But hidden beneath this fluency is a serious problem. Generative AI isn’t expanding our mental models—it’s narrowing them. It is quietly reinforcing one of our most persistent investing biases: familiarity. And if we’re not careful, we could find ourselves with portfolios that look eerily similar, carry the same risks, and collapse in unison – not because AI knows too much, but because it knows too little, and hides that ignorance behind feigned authority.
The repetition machine
As investors, we imagine AI as a diligent analyst that scans filings, evaluates fundamentals and forms views. But that’s not what it does. Generative AI doesn’t “think” – it predicts. It arranges the most statistically likely words in the most statistically likely order. And what dominates its training diet? Firms with the biggest digital footprints—big banks, telecom companies, IT giants and other large caps.
Big names in these sectors appear everywhere, from earnings blogs and finance threads to case studies and podcasts. That’s what the model sees. That’s what it harnesses. So, when you ask it, “What should I buy for the long term?”, it doesn’t weigh fresh data or live valuations.
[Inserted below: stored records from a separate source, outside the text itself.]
-- ==== Sys2Proof/Machine/State.lean ====
section
/-! DEFINITION. Everything the manual gives the station to hold (INVENTORY.md, State), as plain data, and its value
after pin reset. Deadlines are points of the local time base `now`, in ms; none is a stopped timer. -/

namespace Sys2Proof.Machine

/-- Nothing in the manual stops the station: no fault is raised (INVENTORY.md, Faults). -/
inductive Fault where
  deriving DecidableEq, Repr

/-- Why a command has no meaning in the model. -/
inductive Refusal where
  /-- Raised by the dispatch for a command whose meaning is not written yet; safe (no claim can be drawn from it). -/
  | notModelled (mnemonic : String)
  deriving DecidableEq, Repr

/-- R166: the straps, sampled at pin reset. -/
structure Straps where
  station : Station
  role : Role
  deriving DecidableEq, Repr

/-- R166: the general part of the configuration record; times in the units of the table of 10.5. -/
structure GeneralPart where
  given : Bool
  mask : Byte
  orphanHold : Nat
  latchLimit : Nat
  crankSettle : Nat
  crankLockout : Nat
  deriving DecidableEq, Repr

/-- R166: one slot part; settle in units of 2 ms, off deadline in ms, hold limit in s. -/
structure SlotPart where
  given : Bool
  used : Bool
  cls : LoadClass
  maxAmps : Nat
  minAllowed : Bool
  settle : Nat
  offDeadline : Nat
  feedback : Bool
  holdLimit : Option Nat
  deriving DecidableEq, Repr

structure ConfigRecord where
  general : GeneralPart
  slots : Vector SlotPart 4
  locked : Bool
  deriving DecidableEq, Repr

/-- Chapter 5: the station state and the sync sequence. -/
structure StationUnit where
  state : StationState
  /-- what OFFLINE was entered by (R119, R162) -/
  offline : Option OfflineCause
  isolation : Option IsolationCause
  syncCount : Nat
  syncTimer : Option Nat
  /-- last entry into ENTERING, MEMBER or TAINTED from the other states (R101) -/
  liveSince : Nat
  /-- has been ISOLATED since the last load, adoption or entry into MEMBER (R123, condition 4) -/
  wasIsolated : Bool
  /-- has been MEMBER since it last entered JOINING (R123, condition 5) -/
  wasMember : Bool
  deriving DecidableEq, Repr

/-- Chapter 4: the link controller. -/
structure LinkUnit where
  urgent : List Queued
  general : List Queued
  tx : Option Transmission
  inbound : List Frame
  /-- changes of station state that wait for the end of the application under way (R87, log entry 44) -/
  late : List LateChange
  readback : Nat
  heartbeat : Option Nat
  probeDue : Bool
  probeTimer : Option Nat
  deriving DecidableEq, Repr

/-- R104: the local record of one peer. -/
structure PeerRecord where
  lastValid : Option Nat
  silence : Option Nat
  orphanHold : Option Nat
  disagree : Nat
  presence : Option (StationState × Byte)
  deriving DecidableEq, Repr

structure Membership where
  peers : Vector PeerRecord 16
  /-- last good frame from another station (R101) -/
  lastGood : Option Nat
  deriving DecidableEq, Repr

/-- R54: the crank sequencer. -/
structure CrankUnit where
  state : CrankState
  settle : Option Nat
  extensions : Nat
  lockout : Option Nat
  hold : Bool
  /-- CRANK_GO has been posted since CRANKING was entered (R58) -/
  goPosted : Bool
  deriving DecidableEq, Repr

/-- Section 7.1: claim values of a slot. -/
structure ClaimValues where
  cls : LoadClass
  requested : Nat
  minimum : Option Nat
  deriving DecidableEq, Repr

/-- Section 7.1: the slot record. -/
structure SlotRecord where
  state : LocalState
  values : Option ClaimValues
  enable : Bool
  latch : Bool
  offDeadline : Option Nat
  settle : Option Nat
  holdTime : Nat
  wasOn : Bool
  unclaimed : Bool
  /-- the three conditions of R127 held after the last event -/
  offWatch : Bool
  /-- the further off deadline of a dropped STUCK_CLEAR (R129) -/
  retry : Option Nat
  /-- arrival number of the mirrored record (R134) -/
  arrival : Option Nat
  deriving DecidableEq, Repr

/-- R133: the gate timeout of another station's key. -/
structure GateTimeout where
  key : Key
  deadline : Nat
  period : Nat
  deriving DecidableEq, Repr

structure SlotUnit where
  slots : Vector SlotRecord 4
  latchLimit : Option Nat
  gate : Option GateTimeout
  leavePending : Bool
  deriving DecidableEq, Repr

/-- What a locked fault record holds (9.2). -/
structure FaultEntry where
  kind : FaultKind
  subject : Subject
  frame : Option FrameKind
  epoch : Option Half
  stamp : Half
  deriving DecidableEq, Repr

structure FaultUnit where
  record : Option FaultEntry
  lock : Bool
  lost : Bool
  /-- one counter for each fault kind, in the order of the kind table (R149) -/
  counters : Vector Nat 12
  badChecks : Nat
  deriving DecidableEq, Repr

/-- R153, R154: the transition history. -/
structure History where
  entries : List HistEntry
  frozen : Bool
  missed : Nat
  deriving DecidableEq, Repr

/-- R156, R158: a command record in the command buffer. -/
structure CommandRecord where
  bytes : List Byte
  overLong : Bool
  deriving DecidableEq, Repr

/-- R157: what the status byte sampled at the fall of CS# reports, kept until the transfer ends. -/
structure Selected where
  status : Byte
  /-- OVERWRITE at the fall -/
  overwrite : Bool
  /-- RSP_FULL at the fall -/
  full : Bool
  deriving DecidableEq, Repr

structure Port where
  /-- command buffer: CMD_FULL is `some` -/
  command : Option CommandRecord
  /-- response buffer: RSP_FULL is `some` -/
  response : Option (List Byte)
  overwrite : Bool
  notices : List Notice
  noticeLost : Bool
  /-- bytes shifted out on SDO by the last transfer -/
  sdo : List Byte
  /-- the transfer under way: CS# is low (R156) -/
  select : Option Selected
  /-- a command that is to be taken at the end of the application under way (R159) -/
  due : Bool
  deriving DecidableEq, Repr

/-- The inputs of the pins. -/
structure Pins where
  /-- some other station drives SHED# low (R63) -/
  peerShed : Bool
  /-- FB0 to FB3: true is high, drawing -/
  feedback : Vector Bool 4
  /-- the latest VSENSE sample -/
  vsense : Byte
  nextSample : Nat
  deriving DecidableEq, Repr

/-- One LC16 station. -/
structure State where
  /-- commands waiting, first in, first out -/
  pending : List Instr
  /-- RESET# is low: the part is held in reset (R167) -/
  resetLow : Bool
  now : Nat
  straps : Straps
  config : ConfigRecord
  station : StationUnit
  replica : Option Replica
  link : LinkUnit
  members : Membership
  crank : CrankUnit
  slotUnit : SlotUnit
  w0 : WatchUnit
  w1 : WatchUnit
  fault : FaultUnit
  history : History
  port : Port
  pins : Pins
  /-- the model's own: what free values are applied to (log entry 16) -/
  freeCount : Nat
  deriving DecidableEq, Repr

/-! One update for each part of the state. -/

def State.setPending (s : State) (v : List Instr) : State := { s with pending := v }
def State.setResetLow (s : State) (v : Bool) : State := { s with resetLow := v }
def State.setNow (s : State) (v : Nat) : State := { s with now := v }
def State.setConfig (s : State) (v : ConfigRecord) : State := { s with config := v }
def State.setStation (s : State) (v : StationUnit) : State := { s with station := v }
def State.setReplica (s : State) (v : Option Replica) : State := { s with replica := v }
def State.setLink (s : State) (v : LinkUnit) : State := { s with link := v }
def State.setMembers (s : State) (v : Membership) : State := { s with members := v }
def State.setCrank (s : State) (v : CrankUnit) : State := { s with crank := v }
def State.setSlotUnit (s : State) (v : SlotUnit) : State := { s with slotUnit := v }
def State.setW0 (s : State) (v : WatchUnit) : State := { s with w0 := v }
def State.setW1 (s : State) (v : WatchUnit) : State := { s with w1 := v }
def State.setFault (s : State) (v : FaultUnit) : State := { s with fault := v }
def State.setHistory (s : State) (v : History) : State := { s with history := v }
def State.setPort (s : State) (v : Port) : State := { s with port := v }
def State.setPins (s : State) (v : Pins) : State := { s with pins := v }
def State.setFreeCount (s : State) (v : Nat) : State := { s with freeCount := v }

/-! Values after pin reset. -/

/-- R103: an unused capability holds the lowest values. -/
def Capability.unused : Capability := { used := false, cls := .deferrable, maxAmps := 1, settle := 5 }

def RosterEntry.absent : RosterEntry :=
  { present := false, role := .none, caps := .replicate 4 .unused }

/-- R166: the general part with the defaults of the table. -/
def GeneralPart.default : GeneralPart :=
  { given := false, mask := 0, orphanHold := 5, latchLimit := 300, crankSettle := 60, crankLockout := 10 }

/-- R166: a slot part with the defaults of the table; class, max amps and settle time have no default (log entry 4). -/
def SlotPart.default : SlotPart :=
  { given := false, used := false, cls := .deferrable, maxAmps := 1, minAllowed := false, settle := 5,
    offDeadline := 30, feedback := false, holdLimit := none }

def ConfigRecord.reset : ConfigRecord :=
  { general := .default, slots := .replicate 4 .default, locked := false }

def StationUnit.reset : StationUnit :=
  { state := .unconfigured, offline := none, isolation := none, syncCount := 0, syncTimer := none, liveSince := 0,
    wasIsolated := false, wasMember := false }

/-- R72, R83, R84. -/
def LinkUnit.reset : LinkUnit :=
  { urgent := [], general := [], tx := none, inbound := [], late := [], readback := 0, heartbeat := none,
    probeDue := false, probeTimer := none }

/-- R104. -/
def PeerRecord.reset : PeerRecord :=
  { lastValid := none, silence := none, orphanHold := none, disagree := 0, presence := none }

def Membership.reset : Membership := { peers := .replicate 16 .reset, lastGood := none }

/-- R54. -/
def CrankUnit.reset : CrankUnit :=
  { state := .idle, settle := none, extensions := 0, lockout := none, hold := false, goPosted := false }

/-- R120. -/
def SlotRecord.reset : SlotRecord :=
  { state := .free, values := none, enable := false, latch := false, offDeadline := none, settle := none,
    holdTime := 0, wasOn := false, unclaimed := false, offWatch := false, retry := none, arrival := none }

def SlotUnit.reset : SlotUnit :=
  { slots := .replicate 4 .reset, latchLimit := none, gate := none, leavePending := false }

/-- R136. -/
def WatchUnit.reset : WatchUnit :=
  { state := .off, source := .supply, relation := .below, compare := 0, mask := 0, reload := 0, counter := 0,
    sequence := false, actions := { notify := false, pullShed := false, freeze := false, rearm := false },
    pulse := none }

/-- R148, R149. -/
def FaultUnit.reset : FaultUnit :=
  { record := none, lock := false, lost := false, counters := .replicate 12 0, badChecks := 0 }

/-- R153. -/
def History.reset : History := { entries := [], frozen := false, missed := 0 }

/-- R156, R159, R164. -/
def Port.reset : Port :=
  { command := none, response := none, overwrite := false, notices := [], noticeLost := false, sdo := [], select := none,
    due := false }

/-- Inputs at the model's start (log entry 4). -/
def Pins.reset : Pins :=
  { peerShed := false, feedback := .replicate 4 false, vsense := 0, nextSample := Config.samplePeriod }

/-- R167: the station right after pin reset. The straps are inputs: station 0, role NONE (log entry 4). -/
def State.reset : State :=
  { pending := [], resetLow := false, now := 0, straps := { station := 0, role := .none }, config := .reset, station := .reset,
    replica := none, link := .reset, members := .reset, crank := .reset, slotUnit := .reset, w0 := .reset,
    w1 := .reset, fault := .reset, history := .reset, port := .reset, pins := .reset, freeCount := 0 }

end Sys2Proof.Machine
end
It pulls from ‘memory’. And because frequency breeds familiarity, the most visible names become the most suggested. The result? Comfort cloaked as insight, wrapped neatly in a smooth paragraph that’s just polished enough to be persuasive, just hollow enough to avoid scrutiny.
Real opportunities remain hidden
The Indian market isn’t a neatly packaged Nifty 50 or Sensex. It’s chaotic, uneven, and full of edge cases. The real growth stories are often hidden in the shadows—specialty chemical exporters in Vapi, niche engineering firms in Coimbatore, logistics networks in Bhiwandi, and small-town non-bank lenders with stellar books. These companies don’t get mainstream press. They don’t make LinkedIn lists or YouTube thumbnails. They rarely show up in AI training data, so they rarely show up in AI answers.
Ask for “undervalued small caps” or “emerging mid-cap bets”, and the AI model still circles back to the same old suspects using new language. Meanwhile, the real compounders—the ones building quietly in Rajkot or Ludhiana—remain invisible. It’s a savage irony: the tool that’s thought to democratise discovery ends up reinforcing what’s already known.
Algorithmic consensus
And here’s the scary part. If enough investors lean on the same AI assistants, and those assistants lean on the same training data, we could all end up owning the same portfolio. Instead of diverse perspectives, we’ll have algorithmic consensus. Instead of healthy debate, we’ll have statistical convergence.
This isn’t just lazy investing, it’s dangerous. When too many portfolios hold the same set of familiar stocks, corrections become crashes as the exits get crowded. What looks like safety is in fact synchronized fragility. This isn’t diversification, it’s herd behaviour.
Western lens distorting the Indian view
There’s a deeper issue at play here. The bulk of content AI models are trained on is Western, especially American. AI speaks ETF fluently; it thinks in FAANG. Its mental model is shaped by Wall Street narratives and S&P 500 logic.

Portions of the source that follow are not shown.